[DATA PROVIDED]

-- ==== Sys2Proof/Certificates/Slice0/Obligations.lean ====
section
/-! DEFINITION. The statements about the model, from the numbered rules of spec/. -/

open Sys2Proof Sys2Proof.Machine

/-! ### Encoding -/

/-- R83: the opcode map is the spec's table, no two rows overlap, and a legal word encodes exactly one row. -/
def Obligations.OpcodeMapMatchesTheTable : Prop :=
  opcodeMap.map (fun o => (o, opcOf o, formatOf o, maskOf o, matchOf o)) =
    [(.pckInit, 0x01, .n, 0xFFFFFFFF, 0x01000000), (.pckByte, 0x02, .b, 0xFFFFFF00, 0x02000000),
     (.crcInit, 0x10, .n, 0xFFFFFFFF, 0x10000000), (.crcByte, 0x11, .b, 0xFFFFFF00, 0x11000000),
     (.crcEmit, 0x12, .n, 0xFFFFFFFF, 0x12000000), (.wakeEmit, 0x20, .n, 0xFFFFFFFF, 0x20000000),
     (.hdrEmit, 0x30, .h, 0xFFFF0000, 0x30000000), (.outClear, 0xF0, .n, 0xFFFFFFFF, 0xF0000000),
     (.blkReset, 0xFF, .n, 0xFFFFFFFF, 0xFF000000)] ∧
  (∀ (w : Word) (o : Op), encodesRow w o = true ↔ w &&& maskOf o = matchOf o) ∧
  (∀ (w : Word) (o o' : Op), encodesRow w o = true → encodesRow w o' = true → o = o') ∧
  (∀ (w : Word) (i : Instr), decode w = .command i ↔ encodesRow w (opOf i) = true ∧ commandOf w (opOf i) = i)

/-- Every command decodes from its word, with every value of its operand (R83, R87). -/
def Obligations.DecodeOfEncodeIsTheCommand : Prop :=
  ∀ i : Instr, i.WellFormed → decode (encode i) = .command i

/-- Each legal word has one meaning and each command one word: a word that decodes to a command is that command's
word, so no bit of a command word is ignored (R81, R83). -/
def Obligations.EncodeOfDecodeIsTheWord : Prop :=
  ∀ (w : Word) (i : Instr), decode w = .command i → encode i = w

/-- The words 95_test_vectors.md section 2.7 spells out, each with its row of R83. -/
def Obligations.SpelledOutWordsDecode : Prop :=
  decode 0x01000000 = .command .pckInit ∧ decode 0x020000AB = .command (.pckByte 0xAB) ∧
  decode 0x10000000 = .command .crcInit ∧ decode 0x11000017 = .command (.crcByte 0x17) ∧
  decode 0x12000000 = .command .crcEmit ∧ decode 0x20000000 = .command .wakeEmit ∧
  decode 0x30001234 = .command (.hdrEmit 0x1234) ∧ decode 0x3000FFFF = .command (.hdrEmit 0xFFFF) ∧
  decode 0xF0000000 = .command .outClear ∧ decode 0xFF000000 = .command .blkReset

/-- R84: which words are illegal (an unassigned opcode, or an assigned one with a must-be-zero bit set), that an
illegal word sets `ILL` and changes nothing else, and that a legal one executes its command with `BYTE = w[7:0]` or
`HALF = w[15:0]`. -/
def Obligations.IllegalWordsOnlyRaiseIll : Prop :=
  (∀ w : Word, decode w = .illegal .unassignedOpcode ↔
    (opcField w).toNat = 0x00 ∨
    (0x03 ≤ (opcField w).toNat ∧ (opcField w).toNat ≤ 0x0F) ∨
    (0x13 ≤ (opcField w).toNat ∧ (opcField w).toNat ≤ 0x1F) ∨
    (0x21 ≤ (opcField w).toNat ∧ (opcField w).toNat ≤ 0x2F) ∨
    (0x31 ≤ (opcField w).toNat ∧ (opcField w).toNat ≤ 0xEF) ∨
    (0xF1 ≤ (opcField w).toNat ∧ (opcField w).toNat ≤ 0xFE)) ∧
  (∀ w : Word, decode w = .illegal .mustBeZeroBitSet ↔
    ((opcField w = 0x01 ∨ opcField w = 0x10 ∨ opcField w = 0x12 ∨ opcField w = 0x20 ∨ opcField w = 0xF0 ∨
      opcField w = 0xFF) ∧ w.extractLsb' 0 24 ≠ 0) ∨
    ((opcField w = 0x02 ∨ opcField w = 0x11) ∧ w.extractLsb' 8 16 ≠ 0) ∨
    (opcField w = 0x30 ∧ w.extractLsb' 16 8 ≠ 0)) ∧
  (∀ (w : Word) (why : Illegal), decode w = .illegal why → RaisesOnlyIll w) ∧
  (∀ (w : Word) (i : Instr), decode w = .command i → IssuesCommand w i) ∧
  (∀ (w : Word) (b : Byte), decode w = .command (.pckByte b) → b = w.extractLsb' 0 8) ∧
  (∀ (w : Word) (b : Byte), decode w = .command (.crcByte b) → b = w.extractLsb' 0 8) ∧
  (∀ (w : Word) (h : Half), decode w = .command (.hdrEmit h) → h = w.extractLsb' 0 16) ∧
  RaisesOnlyIll 0x00000000

/-! ### Steps, runs and the host's accesses -/

/-- A step performs the host's oldest event; when that is a `CMD` write of a word that decodes to `i`, the step is
`exec i` in the state without that event (R52, R80, R84). The queue is the model's own (log 1). -/
def Obligations.StepRunsTheDecodedCommand : Prop :=
  (∀ (s : State) (e : HostEvent) (rest : List HostEvent), s.pending = e :: rest →
    step s = serve e { s with pending := rest }) ∧
  (∀ (s : State) (w : Word) (i : Instr) (rest : List HostEvent),
    s.resetIn = false → s.pending = .write s.params.blockBase 4 w :: rest → decode w = .command i →
    step s = exec i { s with pending := rest })

/-- A command's own word, placed as the next event, makes the very next step run that command and leaves the rest of
the host's queue in place (R80, R83; the placement is the model's, log 10). -/
def Obligations.FetchedWordRunsNext : Prop :=
  ∀ (s : State) (i : Instr), step (s.withFetchWord 32 (encode i).toNat) = exec i { s with resetIn := false }

/-- With nothing for the host to do, any number of steps keeps all the state (R75, R213, R250). That a step with an
empty queue answers next is the model's reading (log 2), over the model's own queue (log 1). -/
def Obligations.IdleBlockKeepsItsState : Prop :=
  ∀ (n : Nat) (s : State), s.pending = [] → Host.Core.run Sys2Proof.core n s = .next s

/-- The steps of a run perform the host's events in the order of the queue, each completely, and a read returns what
the state left by every earlier event, and by no later one, holds (R52, R70). The queue, and that a step performs its
oldest event, are the model's own (log 1). -/
def Obligations.EventsTakeEffectInOrder : Prop :=
  (∀ (es rest : List HostEvent) (s : State), s.pending = es ++ rest →
    Host.Core.run Sys2Proof.core es.length s = serveAll es { s with pending := rest }) ∧
  (∀ (es later : List HostEvent) (s u t : State) (r : Reg),
    serveAll es s = .next u → u.resetIn = false →
    serveAll (es ++ regRead u.params r :: later) s = .next t →
    ∃ others : List Word, t.reads = u.reads ++ readValue r u :: others)

/-- Every access in the window completes when reset is not asserted, whatever the state, and so do both events of the
reset input (R52, R203). -/
def Obligations.WindowAccessesComplete : Prop :=
  (∀ (e : HostEvent) (s : State), s.resetIn = false → windowAccess s.params e = true →
    ∃ t, serve e s = .next t ∧ t.params = s.params ∧ t.resetIn = false ∧ t.pending = s.pending) ∧
  (∀ (b : Bool) (s : State), ∃ t, serve (.setReset b) s = .next t ∧ t.params = s.params ∧ t.resetIn = b ∧
    t.pending = s.pending)

/-- A step is refused exactly for an access while reset is asserted and for an access outside the window; it never
faults (R231, U2; the two refusals are the model's, log 5 and log 6). -/
def Obligations.OnlyAccessesOutsideTheContractAreRefused : Prop :=
  (∀ (s : State) (r : Refusal), step s = .refused r ↔
    ∃ (addr width : Nat) (rest : List HostEvent),
      (s.pending = .read addr width :: rest ∨ ∃ v, s.pending = .write addr width v :: rest) ∧
      ((s.resetIn = true ∧ r = .accessDuringReset) ∨
       (s.resetIn = false ∧ (addr < s.params.blockBase ∨ s.params.blockBase + 64 ≤ addr) ∧ r = .outsideWindow))) ∧
  (∀ s : State, (∃ t, step s = .next t) ∨ ∃ r, step s = .refused r)

/-! ### The register window -/

/-- R55: an access to an unmapped or misaligned offset, or of another width, reads as 0, writes nothing and sets
`ADDR`. -/
def Obligations.AddressErrorsOnlySetAddr : Prop :=
  ∀ (s : State) (offset width : Nat) (v : Word),
    s.resetIn = false → offset < 64 → (0x2C ≤ offset ∨ offset % 4 ≠ 0 ∨ width ≠ 4) →
    serve (.read (s.params.blockBase + offset) width) s =
      .next { s with status := s.status ||| 0b1000, errors := s.errors ++ [.addr], reads := s.reads ++ [0] } ∧
    serve (.write (s.params.blockBase + offset) width v) s =
      .next { s with status := s.status ||| 0b1000, errors := s.errors ++ [.addr] }

/-- R28, R29, R35: `PCK_ACC`, `CRC_VAL` and `OUT_LEVEL` read as the rules say, and a write of them has no effect and
sets no error bit. -/
def Obligations.ReadOnlyRegistersIgnoreWrites : Prop :=
  ∀ (s : State) (v : Word), s.resetIn = false →
    serve (.read (s.params.blockBase + 0x08) 4) s = .next { s with reads := s.reads ++ [s.acc.setWidth 32] } ∧
    serve (.write (s.params.blockBase + 0x08) 4 v) s = .next s ∧
    (s.acc.setWidth 32).extractLsb' 0 8 = lowByte s.acc ∧
    serve (.read (s.params.blockBase + 0x0C) 4) s = .next { s with reads := s.reads ++ [s.crc.setWidth 32] } ∧
    serve (.write (s.params.blockBase + 0x0C) 4 v) s = .next s ∧
    serve (.read (s.params.blockBase + 0x28) 4) s =
      .next { s with reads := s.reads ++ [BitVec.ofNat 16 s.params.outDepth ++ BitVec.ofNat 16 s.out.length] } ∧
    serve (.write (s.params.blockBase + 0x28) 4 v) s = .next s

/-- R30, R31, R32: a configuration register stores the bits the rules name and reads them back zero-extended. -/
def Obligations.ConfigurationRegistersStoreTheirFields : Prop :=
  ∀ (s : State) (v : Word), s.resetIn = false →
    serve (.read (s.params.blockBase + 0x10) 4) s = .next { s with reads := s.reads ++ [s.hdrTotal.setWidth 32] } ∧
    serve (.write (s.params.blockBase + 0x10) 4 v) s = .next { s with hdrTotal := v.extractLsb' 0 16 } ∧
    (∃ x : Word, serve (.read (s.params.blockBase + 0x14) 4) s = .next { s with reads := s.reads ++ [x] } ∧
      x.toNat = (if s.crypt then 256 else 0) + s.startOffset.toNat) ∧
    serve (.write (s.params.blockBase + 0x14) 4 v) s =
      .next { s with startOffset := v.extractLsb' 0 8, crypt := v.getLsbD 8 } ∧
    serve (.read (s.params.blockBase + 0x18) 4) s = .next { s with reads := s.reads ++ [s.wakeAddr.setWidth 32] } ∧
    serve (.write (s.params.blockBase + 0x18) 4 v) s = .next { s with wakeAddr := v.extractLsb' 0 8 } ∧
    serve (.read (s.params.blockBase + 0x1C) 4) s = .next { s with reads := s.reads ++ [s.wakeReg.setWidth 32] } ∧
    serve (.write (s.params.blockBase + 0x1C) 4 v) s = .next { s with wakeReg := v.extractLsb' 0 16 } ∧
    serve (.read (s.params.blockBase + 0x20) 4) s = .next { s with reads := s.reads ++ [s.wakeVal.setWidth 32] } ∧
    serve (.write (s.params.blockBase + 0x20) 4 v) s = .next { s with wakeVal := v.extractLsb' 0 16 }

/-- R33: `STATUS` reads with ILL, IDX, OVF, ADDR in bits 0 to 3; a write clears exactly the bits written 1, ignores
`v[31:4]` and never sets one; a bit becomes 1 only through an error being raised. -/
def Obligations.StatusBitsAreWriteOneToClear : Prop :=
  (∀ (s : State) (v : Word), s.resetIn = false →
    (∃ x : Word, serve (.read (s.params.blockBase + 0x04) 4) s = .next { s with reads := s.reads ++ [x] } ∧
      x.getLsbD 0 = hasStatus s.status .ill ∧ x.getLsbD 1 = hasStatus s.status .idx ∧
      x.getLsbD 2 = hasStatus s.status .ovf ∧ x.getLsbD 3 = hasStatus s.status .addr ∧ x.toNat < 16) ∧
    (∃ st : BitVec 4, serve (.write (s.params.blockBase + 0x04) 4 v) s = .next { s with status := st } ∧
      ∀ k < 4, st.getLsbD k = (s.status.getLsbD k && !v.getLsbD k))) ∧
  (∀ (e : HostEvent) (s t : State) (c : ErrCode), serve e s = .next t →
    hasStatus s.status c = false → hasStatus t.status c = true → t.errors = s.errors ++ [c])

/-- R34: a read of `OUT_DATA` returns the head of `OUT` with VALID = 1 and removes it, or returns 0 and changes
nothing when `OUT` is empty; a write has no effect. -/
def Obligations.OutDataReadPopsTheHead : Prop :=
  ∀ s : State, s.resetIn = false →
    (∀ (b : Byte) (rest : List Byte), s.out = b :: rest →
      ∃ x : Word, serve (.read (s.params.blockBase + 0x24) 4) s =
          .next { s with out := rest, received := s.received ++ [b], reads := s.reads ++ [x] } ∧
        x.toNat = 256 + b.toNat) ∧
    (s.out = [] →
      serve (.read (s.params.blockBase + 0x24) 4) s = .next { s with reads := s.reads ++ [0] }) ∧
    (∀ v : Word, serve (.write (s.params.blockBase + 0x24) 4 v) s = .next s)

/-- R37: `CMD` reads as 0 with no side effect; a write of it issues one command (or is illegal, R84). -/
def Obligations.CmdReadsZeroAndIssuesCommands : Prop :=
  ∀ s : State, s.resetIn = false →
    serve (.read (s.params.blockBase + 0x00) 4) s = .next { s with reads := s.reads ++ [0] } ∧
    ∀ w : Word,
      (∃ i, decode w = .command i ∧ serve (.write (s.params.blockBase + 0x00) 4 w) s = exec i s) ∨
      (∃ why, decode w = .illegal why ∧
        serve (.write (s.params.blockBase + 0x00) 4 w) s = .next (raiseError .ill s))

/-- R36: every reserved bit of the register map reads as 0, two written values that differ only in reserved bits do
the same, and a write to a register other than `CMD` raises no error. -/
def Obligations.ReservedBitsReadZeroAndIgnoreWrites : Prop :=
  (∀ (r : Reg) (s : State), readValue r s &&& reservedBits r = 0) ∧
  (∀ (r : Reg) (s : State) (v v' : Word), v &&& ~~~reservedBits r = v' &&& ~~~reservedBits r →
    serve (regWrite s.params r v) s = serve (regWrite s.params r v') s) ∧
  (∀ (r : Reg) (s : State) (v : Word), r ≠ .cmd → s.resetIn = false →
    ∃ t, serve (regWrite s.params r v) s = .next t ∧ t.errors = s.errors)

/-- R56: which accesses have a side effect and which are idempotent. A write of a register other than `CMD` repeated is
that write once, and of a read-only register has no effect; a read of a register other than `OUT_DATA` only returns its
value; `CMD` writes and `OUT_DATA` reads are not idempotent. -/
def Obligations.SideEffectsOfRegisterAccesses : Prop :=
  (∀ (r : Reg) (s t : State) (v : Word), r ≠ .cmd → serve (regWrite s.params r v) s = .next t →
    serve (regWrite s.params r v) t = .next t) ∧
  (∀ (r : Reg) (s : State) (v : Word), r ∈ [Reg.pckAcc, .crcVal, .outData, .outLevel] → s.resetIn = false →
    serve (regWrite s.params r v) s = .next s) ∧
  (∀ (r : Reg) (s : State), r ≠ .outData → s.resetIn = false →
    serve (regRead s.params r) s = .next { s with reads := s.reads ++ [readValue r s] }) ∧
  (∃ (s t u : State) (w : Word), serve (commandWrite s.params w) s = .next t ∧
    serve (commandWrite s.params w) t = .next u ∧ u ≠ t) ∧
  (∃ s t u : State, serve (regRead s.params .outData) s = .next t ∧ serve (regRead s.params .outData) t = .next u ∧
    u.out ≠ t.out)

/-- R61: in every state of the invariant `OUT` holds at most `OUT_DEPTH` bytes, and `OUT_LEVEL` shows its length in
bits [15:0] and `OUT_DEPTH` in bits [31:16], both exactly. -/
def Obligations.OutLevelShowsFillAndDepth : Prop :=
  ∀ s : State, s.Inv → s.resetIn = false →
    s.out.length ≤ s.params.outDepth ∧
    ∃ x : Word, serve (regRead s.params .outLevel) s = .next { s with reads := s.reads ++ [x] } ∧
      (x.extractLsb' 0 16).toNat = s.out.length ∧ (x.extractLsb' 16 16).toNat = s.params.outDepth

/-- A read of a register changes no register but what a pop of `OUT` shows in `OUT_DATA` and `OUT_LEVEL`; a write of a
register other than `CMD` changes no other register (R30 to R37, R56). -/
def Obligations.RegisterAccessFrame : Prop :=
  (∀ (r q : Reg) (s t : State), serve (regRead s.params r) s = .next t →
    (r ≠ .outData ∨ (q ≠ .outData ∧ q ≠ .outLevel)) →
    readValue q t = readValue q s ∧ t.errors = s.errors ∧ t.params = s.params ∧ t.resetIn = s.resetIn ∧
      t.pending = s.pending) ∧
  (∀ (r q : Reg) (s t : State) (v : Word), r ≠ .cmd → serve (regWrite s.params r v) s = .next t → q ≠ r →
    readValue q t = readValue q s ∧ t.out = s.out ∧ t.errors = s.errors ∧ t.reads = s.reads ∧
      t.received = s.received ∧ t.params = s.params ∧ t.resetIn = s.resetIn ∧ t.pending = s.pending)

/-! ### Page checksum -/

/-- R100: `pck_step` in exact arithmetic, the 17-bit bound of its sum and the 16-bit bound of its result. -/
def Obligations.PckStepArithmetic : Prop :=
  ∀ (acc : Half) (b : Byte),
    (pckStep acc b).toNat =
      (acc.toNat + b.toNat * 211) % 0x10000 ^^^ (acc.toNat + b.toNat * 211) % 0x10000 / 0x100 ∧
    acc.toNat + b.toNat * 211 ≤ 0x1D22C ∧
    ((acc.toNat + b.toNat * 211) % 0x10000 ^^^ (acc.toNat + b.toNat * 211) % 0x10000 / 0x100) < 0x10000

[/DATA PROVIDED]

**WORK INSTRUCTION**
What is asked for is an exact copy of the lines above from the one containing "is that command's" through the one containing "decode 0x01000000 = .command", and only those.

**EXPECTED ANSWER**
/-- Each legal word has one meaning and each command one word: a word that decodes to a command is that command's
word, so no bit of a command word is ignored (R81, R83). -/
def Obligations.EncodeOfDecodeIsTheWord : Prop :=
  ∀ (w : Word) (i : Instr), decode w = .command i → encode i = w

/-- The words 95_test_vectors.md section 2.7 spells out, each with its row of R83. -/
def Obligations.SpelledOutWordsDecode : Prop :=
  decode 0x01000000 = .command .pckInit ∧ decode 0x020000AB = .command (.pckByte 0xAB) ∧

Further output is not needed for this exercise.